▸ **What you need to do**: Copy, exactly and without additions, every line in the records below from the one holding "let k := s.link pfl" through the one holding "exitBurst else s)", both ends included.

(Saved entries)

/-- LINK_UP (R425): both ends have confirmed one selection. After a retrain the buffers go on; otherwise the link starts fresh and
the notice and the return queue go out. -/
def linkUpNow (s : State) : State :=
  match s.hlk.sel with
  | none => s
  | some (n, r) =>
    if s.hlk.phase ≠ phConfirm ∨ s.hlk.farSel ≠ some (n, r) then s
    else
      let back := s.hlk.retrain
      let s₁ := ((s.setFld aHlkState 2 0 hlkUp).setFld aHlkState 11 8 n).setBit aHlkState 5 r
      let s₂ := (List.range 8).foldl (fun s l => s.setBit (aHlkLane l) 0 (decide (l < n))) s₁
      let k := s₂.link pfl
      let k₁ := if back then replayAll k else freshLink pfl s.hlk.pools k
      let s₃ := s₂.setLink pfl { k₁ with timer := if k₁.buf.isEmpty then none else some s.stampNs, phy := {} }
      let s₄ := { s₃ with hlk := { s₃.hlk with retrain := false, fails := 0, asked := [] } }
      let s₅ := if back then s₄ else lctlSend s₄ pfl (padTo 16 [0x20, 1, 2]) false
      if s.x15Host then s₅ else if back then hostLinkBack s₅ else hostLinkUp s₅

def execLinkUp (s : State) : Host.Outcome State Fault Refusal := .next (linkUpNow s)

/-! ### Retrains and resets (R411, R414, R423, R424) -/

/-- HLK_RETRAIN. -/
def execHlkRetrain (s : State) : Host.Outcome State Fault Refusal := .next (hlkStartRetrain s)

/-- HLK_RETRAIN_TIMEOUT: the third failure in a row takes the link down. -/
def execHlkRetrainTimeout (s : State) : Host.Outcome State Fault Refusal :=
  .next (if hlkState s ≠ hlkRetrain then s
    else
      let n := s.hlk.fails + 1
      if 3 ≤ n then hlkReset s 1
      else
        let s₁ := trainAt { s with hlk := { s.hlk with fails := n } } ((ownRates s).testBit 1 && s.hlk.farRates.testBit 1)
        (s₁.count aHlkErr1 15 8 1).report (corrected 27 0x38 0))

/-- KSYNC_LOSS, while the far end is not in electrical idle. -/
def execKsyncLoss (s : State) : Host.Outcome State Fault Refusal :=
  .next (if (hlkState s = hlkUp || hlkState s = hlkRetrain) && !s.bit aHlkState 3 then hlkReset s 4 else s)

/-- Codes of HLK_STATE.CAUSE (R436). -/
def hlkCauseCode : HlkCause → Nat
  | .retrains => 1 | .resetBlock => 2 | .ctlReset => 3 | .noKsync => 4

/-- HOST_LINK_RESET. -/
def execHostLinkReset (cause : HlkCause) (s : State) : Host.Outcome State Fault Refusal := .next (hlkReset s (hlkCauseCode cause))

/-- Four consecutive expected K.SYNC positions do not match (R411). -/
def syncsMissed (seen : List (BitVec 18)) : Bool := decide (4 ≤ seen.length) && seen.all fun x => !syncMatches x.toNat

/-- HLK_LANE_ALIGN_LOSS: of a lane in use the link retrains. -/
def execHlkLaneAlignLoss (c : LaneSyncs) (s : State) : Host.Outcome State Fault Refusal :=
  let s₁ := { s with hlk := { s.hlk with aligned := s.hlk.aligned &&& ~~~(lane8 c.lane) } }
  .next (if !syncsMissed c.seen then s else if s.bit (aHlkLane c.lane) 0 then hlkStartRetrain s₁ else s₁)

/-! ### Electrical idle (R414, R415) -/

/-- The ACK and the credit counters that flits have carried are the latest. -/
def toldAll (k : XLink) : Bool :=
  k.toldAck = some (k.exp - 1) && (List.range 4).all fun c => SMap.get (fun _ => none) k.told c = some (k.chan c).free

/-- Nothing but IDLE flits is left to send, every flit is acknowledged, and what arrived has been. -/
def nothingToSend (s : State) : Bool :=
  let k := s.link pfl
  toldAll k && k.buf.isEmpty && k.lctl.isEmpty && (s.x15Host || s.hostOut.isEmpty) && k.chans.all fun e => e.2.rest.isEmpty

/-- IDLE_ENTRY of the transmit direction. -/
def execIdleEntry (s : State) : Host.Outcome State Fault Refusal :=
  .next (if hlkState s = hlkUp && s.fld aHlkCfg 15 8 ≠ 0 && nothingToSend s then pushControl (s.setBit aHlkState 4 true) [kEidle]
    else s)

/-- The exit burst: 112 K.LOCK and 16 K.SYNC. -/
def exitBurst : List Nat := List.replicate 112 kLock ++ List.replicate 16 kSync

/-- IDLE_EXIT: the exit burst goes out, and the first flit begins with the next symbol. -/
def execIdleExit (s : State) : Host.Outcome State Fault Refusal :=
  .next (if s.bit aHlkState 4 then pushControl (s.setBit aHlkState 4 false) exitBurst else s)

--

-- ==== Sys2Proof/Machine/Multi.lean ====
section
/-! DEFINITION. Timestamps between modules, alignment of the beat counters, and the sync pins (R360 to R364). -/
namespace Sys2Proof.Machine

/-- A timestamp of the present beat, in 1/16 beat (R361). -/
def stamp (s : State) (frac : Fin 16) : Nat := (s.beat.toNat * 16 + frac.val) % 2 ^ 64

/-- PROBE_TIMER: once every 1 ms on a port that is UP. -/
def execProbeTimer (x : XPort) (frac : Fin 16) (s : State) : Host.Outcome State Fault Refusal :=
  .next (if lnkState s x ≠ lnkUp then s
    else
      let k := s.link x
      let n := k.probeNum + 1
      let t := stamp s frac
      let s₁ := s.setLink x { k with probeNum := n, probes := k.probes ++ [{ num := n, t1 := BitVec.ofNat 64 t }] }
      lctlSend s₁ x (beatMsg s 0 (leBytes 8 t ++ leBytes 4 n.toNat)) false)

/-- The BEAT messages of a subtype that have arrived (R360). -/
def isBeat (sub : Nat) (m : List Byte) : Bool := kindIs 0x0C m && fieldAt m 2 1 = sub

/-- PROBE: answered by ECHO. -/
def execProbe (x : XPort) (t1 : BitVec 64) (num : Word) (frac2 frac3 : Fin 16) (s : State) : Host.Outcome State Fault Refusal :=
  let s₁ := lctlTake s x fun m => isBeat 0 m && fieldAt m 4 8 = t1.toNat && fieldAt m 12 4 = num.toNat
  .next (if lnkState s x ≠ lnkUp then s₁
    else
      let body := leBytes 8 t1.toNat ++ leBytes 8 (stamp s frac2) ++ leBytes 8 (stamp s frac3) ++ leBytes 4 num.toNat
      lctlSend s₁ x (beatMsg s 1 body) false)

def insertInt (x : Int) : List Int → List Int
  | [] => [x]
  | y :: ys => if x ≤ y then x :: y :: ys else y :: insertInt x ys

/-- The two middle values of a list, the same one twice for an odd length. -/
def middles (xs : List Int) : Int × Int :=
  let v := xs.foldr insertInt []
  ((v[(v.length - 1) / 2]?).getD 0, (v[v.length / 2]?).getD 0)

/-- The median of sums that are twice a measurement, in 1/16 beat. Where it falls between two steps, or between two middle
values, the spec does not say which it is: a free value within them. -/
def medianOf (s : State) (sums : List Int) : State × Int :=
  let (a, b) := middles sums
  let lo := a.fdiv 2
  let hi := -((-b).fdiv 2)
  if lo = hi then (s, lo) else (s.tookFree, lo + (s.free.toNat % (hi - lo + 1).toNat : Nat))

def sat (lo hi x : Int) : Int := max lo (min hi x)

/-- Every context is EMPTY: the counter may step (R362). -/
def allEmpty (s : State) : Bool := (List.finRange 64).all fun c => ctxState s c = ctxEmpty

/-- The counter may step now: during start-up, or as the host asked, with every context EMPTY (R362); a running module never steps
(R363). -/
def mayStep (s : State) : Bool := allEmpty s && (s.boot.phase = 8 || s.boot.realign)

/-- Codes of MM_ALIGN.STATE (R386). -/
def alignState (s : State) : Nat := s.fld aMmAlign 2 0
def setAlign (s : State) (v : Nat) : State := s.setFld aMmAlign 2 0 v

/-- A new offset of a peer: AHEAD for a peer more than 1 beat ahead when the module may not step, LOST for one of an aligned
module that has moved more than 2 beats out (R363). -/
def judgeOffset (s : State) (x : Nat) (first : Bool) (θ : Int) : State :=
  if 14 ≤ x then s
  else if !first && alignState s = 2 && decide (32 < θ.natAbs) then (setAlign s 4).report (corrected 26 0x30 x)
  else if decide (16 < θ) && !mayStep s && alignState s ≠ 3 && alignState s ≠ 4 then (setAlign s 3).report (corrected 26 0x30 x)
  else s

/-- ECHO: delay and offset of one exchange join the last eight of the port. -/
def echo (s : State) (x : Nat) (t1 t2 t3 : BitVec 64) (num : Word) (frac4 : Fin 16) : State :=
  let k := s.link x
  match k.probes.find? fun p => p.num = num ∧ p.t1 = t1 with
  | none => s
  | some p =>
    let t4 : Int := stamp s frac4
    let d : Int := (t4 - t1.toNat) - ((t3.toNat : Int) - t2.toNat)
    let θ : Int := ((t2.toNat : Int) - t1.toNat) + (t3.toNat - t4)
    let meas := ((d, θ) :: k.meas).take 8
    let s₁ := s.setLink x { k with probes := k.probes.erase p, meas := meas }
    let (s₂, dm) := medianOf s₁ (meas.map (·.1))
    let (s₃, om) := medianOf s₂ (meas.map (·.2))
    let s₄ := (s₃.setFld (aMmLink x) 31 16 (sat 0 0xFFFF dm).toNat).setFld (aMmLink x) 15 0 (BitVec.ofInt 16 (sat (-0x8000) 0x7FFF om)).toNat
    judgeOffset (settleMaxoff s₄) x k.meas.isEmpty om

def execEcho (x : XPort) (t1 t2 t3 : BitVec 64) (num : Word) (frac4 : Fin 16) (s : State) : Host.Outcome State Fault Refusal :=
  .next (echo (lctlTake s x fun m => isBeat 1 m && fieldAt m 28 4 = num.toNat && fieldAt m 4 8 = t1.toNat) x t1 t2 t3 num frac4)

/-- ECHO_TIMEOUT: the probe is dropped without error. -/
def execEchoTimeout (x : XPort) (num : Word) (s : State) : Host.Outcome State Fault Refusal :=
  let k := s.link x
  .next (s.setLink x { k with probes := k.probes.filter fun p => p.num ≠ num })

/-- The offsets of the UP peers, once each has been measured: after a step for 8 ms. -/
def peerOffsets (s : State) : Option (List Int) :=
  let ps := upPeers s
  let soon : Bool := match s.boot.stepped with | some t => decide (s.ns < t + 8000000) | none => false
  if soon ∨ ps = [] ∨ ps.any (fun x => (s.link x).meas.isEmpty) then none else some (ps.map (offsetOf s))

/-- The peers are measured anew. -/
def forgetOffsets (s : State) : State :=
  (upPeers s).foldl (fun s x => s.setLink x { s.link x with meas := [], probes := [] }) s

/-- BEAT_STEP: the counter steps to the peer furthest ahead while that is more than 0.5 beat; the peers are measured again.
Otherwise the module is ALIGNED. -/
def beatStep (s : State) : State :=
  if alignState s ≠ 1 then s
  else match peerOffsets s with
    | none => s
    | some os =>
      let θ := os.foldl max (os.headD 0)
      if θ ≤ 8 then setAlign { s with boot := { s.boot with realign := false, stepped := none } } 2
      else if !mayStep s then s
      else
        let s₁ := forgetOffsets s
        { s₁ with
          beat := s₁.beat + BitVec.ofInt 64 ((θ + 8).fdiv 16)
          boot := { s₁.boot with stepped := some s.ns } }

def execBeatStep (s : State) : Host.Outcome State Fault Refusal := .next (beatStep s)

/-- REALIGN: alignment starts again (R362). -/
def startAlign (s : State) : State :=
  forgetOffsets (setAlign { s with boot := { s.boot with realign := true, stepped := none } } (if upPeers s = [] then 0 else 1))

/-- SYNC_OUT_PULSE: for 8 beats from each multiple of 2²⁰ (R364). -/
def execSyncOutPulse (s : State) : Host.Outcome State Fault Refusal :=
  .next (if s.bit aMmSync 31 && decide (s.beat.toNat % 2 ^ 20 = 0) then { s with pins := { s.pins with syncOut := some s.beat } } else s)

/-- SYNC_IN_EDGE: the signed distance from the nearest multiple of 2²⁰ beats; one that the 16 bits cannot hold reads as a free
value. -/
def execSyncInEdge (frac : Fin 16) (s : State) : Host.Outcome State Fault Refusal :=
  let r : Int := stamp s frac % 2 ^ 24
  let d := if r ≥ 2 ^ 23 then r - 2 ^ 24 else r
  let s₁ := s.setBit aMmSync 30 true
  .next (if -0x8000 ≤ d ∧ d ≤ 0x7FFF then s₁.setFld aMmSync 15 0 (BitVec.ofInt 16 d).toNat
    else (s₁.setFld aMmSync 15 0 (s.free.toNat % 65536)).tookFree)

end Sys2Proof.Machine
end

▸ **Written response**:
  let k := s.link pfl
  toldAll k && k.buf.isEmpty && k.lctl.isEmpty && (s.x15Host || s.hostOut.isEmpty) && k.chans.all fun e => e.2.rest.isEmpty

/-- IDLE_ENTRY of the transmit direction. -/
def execIdleEntry (s : State) : Host.Outcome State Fault Refusal :=
  .next (if hlkState s = hlkUp && s.fld aHlkCfg 15 8 ≠ 0 && nothingToSend s then pushControl (s.setBit aHlkState 4 true) [kEidle]
    else s)

/-- The exit burst: 112 K.LOCK and 16 K.SYNC. -/
def exitBurst : List Nat := List.replicate 112 kLock ++ List.replicate 16 kSync

/-- IDLE_EXIT: the exit burst goes out, and the first flit begins with the next symbol. -/
def execIdleExit (s : State) : Host.Outcome State Fault Refusal :=
  .next (if s.bit aHlkState 4 then pushControl (s.setBit aHlkState 4 false) exitBurst else s)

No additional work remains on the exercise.